Seismic Considerations The evaluation considered seismic conditions and determined that for baffle-former bolt degradation, seismic effects are bounded by the LOCA effects. When a baffle plate is loose, there is no significant mechanism to excite the plate. There will be minor pressure fluctuations in the baffle-former-barrel region due to the relative motion of components; however, these pressure fluctuations have been shown to be very small. Therefore, any pressure results are bounded by those analyzed in the LOCA analysis.

Vertical seismic effects are not expected to be significant and intermittent impacts with the upper or lower core plates will not have significant inertia to damage the core plates when considering safe shutdown earthquake (SSE). The upper internals holddown forces have significant margin to accommodate any incidental impacts.

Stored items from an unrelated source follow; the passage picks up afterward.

-- ==== Sys2Proof/Machine/Flags.lean ====
section
/-! DEFINITION. How a host write acts on the fields of a register under their access types (R8-R13), and the
refusal that LOCKWR counts (R10). -/

namespace Sys2Proof.Machine

open Sys2Proof

/-- One field under its access type (R9, R10): the register after the write, and whether the field refused it. -/
def writeField (locked : Bool) (v : Word) (acc : Word × Bool) (fa : Field × Access) : Word × Bool :=
  let old := acc.1
  let f := fa.1
  match fa.2 with
  | .rw => (f.set old (f.get v), acc.2)
  | .ro => acc
  | .w1c => (f.set old (f.get old &&& (2 ^ f.width - 1 - f.get v)), acc.2)
  | .w1s => (f.set old (f.get old ||| f.get v), acc.2)
  | .wo => acc
  | .rwL =>
    if f.get v = f.get old then acc
    else if locked then (old, true)
    else (f.set old (f.get v), acc.2)
  | .wonce =>
    if f.get v = f.get old then acc
    else if f.get old = 0 then (f.set old (f.get v), acc.2)
    else (old, true)

/-- A write of `v` to a register with the given fields: its new value, and whether some field refused the write. -/
def writeFields (locked : Bool) (fs : List (Field × Access)) (old v : Word) : Word × Bool :=
  fs.foldl (writeField locked v) (old, false)

/-- GLB_LOCK.SETUP (R10, R501). -/
def State.locked (s : State) : Bool := s.bit GLB_LOCK GLB_LOCK_SETUP

/-- What a write of `v` makes of the register at `a`; an address no chapter names ignores it (R622). -/
def State.written (s : State) (a : Nat) (v : Word) : Word × Bool :=
  match findReg a with
  | none => (s.rd a, false)
  | some (d, _, _) => writeFields s.locked d.fields (s.rd a) v

/-- R10: a write with a refused field counts once at LOCKWR. -/
def State.countLock (s : State) (a : Nat) (v : Word) : State :=
  s.when (s.written a v).2 (fun s => s.raise 480)

/-- A write takes effect field by field under the access types (R9, R10). -/
def State.fieldWrite (s : State) (a : Nat) (v : Word) : State :=
  let w := s.written a v
  (s.wr a w.1).when w.2 (fun s => s.raise 480)

end Sys2Proof.Machine
end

Therefore, for the purposes of this evaluation, seismic effects were considered decoupled from a LOCA event.

Fuel Assemblies The evaluation considered conservative fuel grid impact loads for 4-loop Westinghouse NSSS downflow plants. For these plants, the fuel assemblies that contain rod control cluster assemblies (RCCAs) were evaluated to determine any core locations where grid impact loads exceeded grid strengths, potentially leading to reduced flow areas and degraded coolability. This evaluation concluded that there is a potential for grid deformation on the core periphery, and that there is also a potential for limited deformation in the inboard fuel assemblies. The assessment of these potential impacts to core coolability is discussed in the LOCA Assessment section that follows.

Secondly, all RCCAs were evaluated and concluded to demonstrate complete RCCA insertion into the fuel assemblies at all RCCA locations in these plant designs considering the potential grid deformation discussed above. RCCAs were evaluated to demonstrate thimble tube structural integrity, flexibility of the control rodlets, and insignificant distortion of the grid.

Safety Analysis The impacts of baffle-former bolt degradations were also evaluated generically for the impact on the plant-specific safety analyses contained in the Final Safety Analysis Report. The results of these evaluations are discussed in the following sections.

NSAL-16-1, Revision 1 Page 6 of 12 Non-LOCA Safety Analyses The postulated baffle-former bolt failures could result in deformation of the baffle plates, and increase the total bypass flow by 1.40% during normal steady-state operation. The increase in core bypass flow would potentially result in small changes to the core average and core outlet temperatures.

For non-LOCA events, the key impact of increased bypass flow is a reduction in core flow, which can negatively impact the departure from nucleate boiling (DNB) margin. For the impacted plants for which DNB is the safety analysis acceptance criterion, it has been confirmed that DNB ratio (DNBR) margin is available to offset the penalty associated with the reduced core flow, such that DNB conclusions for the applicable licensing basis DNB analyses remain valid. Therefore, the current overtemperature T and overpower T reactor trip setpoints assumed in the licensing basis analyses remain valid.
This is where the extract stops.